Я лежал на второй полке в темноватом вагоне рабочего поезда, слушал, как на нижней полке разговаривают, и смотрел, как подрагивают, свешиваясь с третьей полки, чьи–то огромные сапоги.

— У нас, мамаша, наивное мировоззрение, — сказали внизу.

Я глянул вниз и увидел, что говорит парень лет двадцати семи, в плаще, резиновых сапогах и новеньких хороших перчатках.

— У тебя не наивное! — насмешливо огрызнулась худая старуха, защищая не столько свою правоту, сколько возраст.

— Несерьезно, мамаша, — сказал парень. — Ну вот я, к примеру, молодой. Что ж значит — дурак? Ты молодой, ты, значит, и лезь? Чтобы справедливости добиться, нужно зубы во какие иметь!

Парень развел руки на весь размах.

Старуха снова ехидно сказала:

— Молодой так рассуждать — что ж из тебя к старости–то будет?

— Из меня–то? — усмехнулся парень. — Обо мне разговор особый — я от бога взятый, от чертей пешком шел… Но вообще–то, если в молодости так не рассуждать, пожалуй, и до старости не доживешь… Да вот у нас на отделении деятель — борец за идею, три класса образования. Что он, врал, что ли? Все точно! Сгноили тридцать центнеров картошки, списали семьдесят. Гниль–то кто будет вешать? А четыре тонны…

Парень не без удовольствия потер палец о палец.

— Бизнесмены! — сказал он. — Наш вон деятель тоже духарился — я их выведу… А его — бац! — в кладовщики. Через месяц ревизия, недостача. Материал как стеклышко. В общем, кинут ему критики–самокритики в Магадан на полный червонец. Как штык, десять лет.

— Ну уж так и десять лет! — сказала старуха.

— Не верите? — напирал парень. — А вы, мамаша, проверьте. «Дружба народов», пятое отделение. Это вам любой скажет.

Я переспросил тоном самого невинного любопытства:

— Какое отделение?

Парень с вызовом повторил:

— Пятое!

— А фамилия рабочего?

Он поднял голову и, слегка побледнев, настороженно спросил:

— А тебе зачем?

Дальше разговор начался мелкий, паскудный и так же продолжался в тамбуре, куда парень вышел курить, а я за ним. Чемодан он потащил за собой и поставил на пол между ног. Впрочем, это не вызвало у меня ни злости, ни презрения — мало ли что человек везет?

Вот говорил он противно.

Он говорил:

— Ничего я не знаю и не слышал. Мало ли чего люди врут!

— И ты врал?

— И я! Они врут, а я повторяю. А может, сам выдумал… Не, я тебе не свидетель.

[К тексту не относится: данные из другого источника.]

-- ==== Sys2Proof/Laws/Exec.lean ====
section
/-! SUPPORT. One inversion lemma per command: everything it can do when it answers a next state,
guards included. Later proofs cite these and do not unfold the meanings. -/

namespace Sys2Proof.Machine

theorem exec_init (s : State) : exec .init s = .next (s.clear.respond .ack) := rfl

theorem execPush_next {b : Byte} {s t : State} (h : execPush b s = .next t) :
    s.phase = .load ∧ s.cfg.bufCap ≠ some s.blen ∧ t = (s.appendByte b).respond .ack := by
  unfold execPush at h
  split_ifs at h with h₁ h₂
  cases h
  simp_all [legalIn, bufferFull]

theorem execPad_next {s t : State} (h : execPad s = .next t) :
    s.phase = .load ∧
      ((2 ^ 61 ≤ s.blen ∧ t = s.enterFault .overflow) ∨
       (s.blen < 2 ^ 61 ∧ exceedsCap s (s.blen + 9 + zeroFill s.blen) = false ∧
         (((padCandidate s).size % 64 ≠ 0 ∧ t = s.enterFault .padinv) ∨
          ((padCandidate s).size % 64 = 0 ∧ t = s.commitPad.respond .ack)))) := by
  unfold execPad at h
  split_ifs at h with h₁ h₂ h₃ h₄
  all_goals (simp_all [legalIn, lengthOverflows, raise])

theorem execSplit_next {s t : State} (h : execSplit s = .next t) :
    s.phase ≠ .fault ∧
      ((s.blen % 64 ≠ 0 ∧ t = s.enterFault .align) ∨
       (s.blen % 64 = 0 ∧ t = s.openSequence.respond .ack)) := by
  unfold execSplit at h
  split_ifs at h with h₁ h₂
  all_goals (simp_all [legalIn, raise])

theorem execNext_next {s t : State} (h : execNext s = .next t) :
    s.phase = .part ∧
      ((s.bidx = s.bcnt ∧ t = s.respond .endSeq) ∨
       (s.bidx ≠ s.bcnt ∧ ∃ d, s.buf.readBytes (64 * s.bidx) 64 = some d ∧
         t = s.advance.respond (.blk s.bidx s.lastBit d))) := by
  unfold execNext at h
  split_ifs at h with h₁ h₂
  · simp_all [legalIn]
  · split at h
    · cases h
    · next d hd =>
      cases h
      simp_all [legalIn]

theorem exceedsCap_eq_false {s : State} {n : Nat} (h : exceedsCap s n = false) :
    ∀ cap, s.cfg.bufCap = some cap → n ≤ cap := by
  intro cap hc
  simpa [exceedsCap, hc] using h

/-- No command touches the parameter or the command stream. -/
theorem exec_cfg_input {i : Instr} {s t : State} (h : exec i s = .next t) :
    t.cfg = s.cfg ∧ t.input = s.input := by
  cases i with
  | init => cases h; simp
  | push b => obtain ⟨-, -, rfl⟩ := execPush_next h; simp
  | pad => obtain ⟨-, ⟨-, rfl⟩ | ⟨-, -, ⟨-, rfl⟩ | ⟨-, rfl⟩⟩⟩ := execPad_next h <;> simp
  | split => obtain ⟨-, ⟨-, rfl⟩ | ⟨-, rfl⟩⟩ := execSplit_next h <;> simp
  | next => obtain ⟨-, ⟨-, rfl⟩ | ⟨-, d, -, rfl⟩⟩ := execNext_next h <;> simp

/-- Everything a step can do when it answers a next state. -/
theorem step_next {s t : State} (h : step s = .next t) :
    (s.input = [] ∧ t = s) ∨
    (∃ rest, s.input = .reset :: rest ∧ t = { s with input := rest }.takeReset) ∨
    (∃ w rest i, s.input = .command w :: rest ∧ decode w = .ok i ∧
      exec i { s with input := rest } = .next t) := by
  unfold step fetch at h
  rcases hi : s.input with _ | ⟨e, rest⟩
  · simp [hi] at h; simp [h]
  · rcases e with w | _
    · rcases hd : decode w with _ | i
      · simp [hi, hd] at h
      · simp [hi, hd] at h; exact .inr (.inr ⟨w, rest, i, rfl, hd, h⟩)
    · simp [hi] at h; exact .inr (.inl ⟨rest, rfl, h.symm⟩)

end Sys2Proof.Machine
end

— Ну, а если ему десять лет дадут? — спросил я. — Если в тюрьму сядет?

— Вот ты слез с поезда, — сказал парень, — и опять на поезд. А мне тут жить. Ему десять, а мне, может, завтра пятнадцать дадут! Прищучат — а там доказывай, что ты не верблюд… Не, это разговор бесполезный.

Он говорил, а я все глядел на его руку с сигаретой. А когда он кончил, я спросил:

— Анатолий Румякин, тридцать шестого года рождения?

Он поперхнулся дымом и побледнел:

— Ну?

— Анатолий Румякин, тридцать шестого года рождения, — повторил я спокойно, будто запоминая. Потом вынул блокнот и все это записал.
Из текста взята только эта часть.